*Task directions*. Taking the line that contains "Sys2Proof.Machine.execAbsorb3 b0 b1 b2 s" as the first and the final line of the records as the last, write out every line between them exactly, ends included, and nothing else.

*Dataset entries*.

□ □ □ □

-- ==== Sys2Proof/Machine/Dispatch.lean ====
section
/-! DEFINITION. One arm for each command (spec/44_control.md R275). -/

namespace Sys2Proof.Machine

/-- The effect of a decoded command in a state (R275). -/
def exec (i : Instr) (s : State) : Host.Outcome State Fault Refusal :=
  match i with
  | .nop => Sys2Proof.Machine.execNop s
  | .init => Sys2Proof.Machine.execInit s
  | .absorb1 b0 => Sys2Proof.Machine.execAbsorb1 b0 s
  | .absorb2 b0 b1 => Sys2Proof.Machine.execAbsorb2 b0 b1 s
  | .absorb3 b0 b1 b2 => Sys2Proof.Machine.execAbsorb3 b0 b1 b2 s
  | .absorb4 b0 b1 b2 b3 => Sys2Proof.Machine.execAbsorb4 b0 b1 b2 b3 s
  | .final => Sys2Proof.Machine.execFinal s

end Sys2Proof.Machine
end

□ □ □ □

*Solution*.
  | .absorb3 b0 b1 b2 => Sys2Proof.Machine.execAbsorb3 b0 b1 b2 s
  | .absorb4 b0 b1 b2 b3 => Sys2Proof.Machine.execAbsorb4 b0 b1 b2 b3 s
  | .final => Sys2Proof.Machine.execFinal s

end Sys2Proof.Machine
end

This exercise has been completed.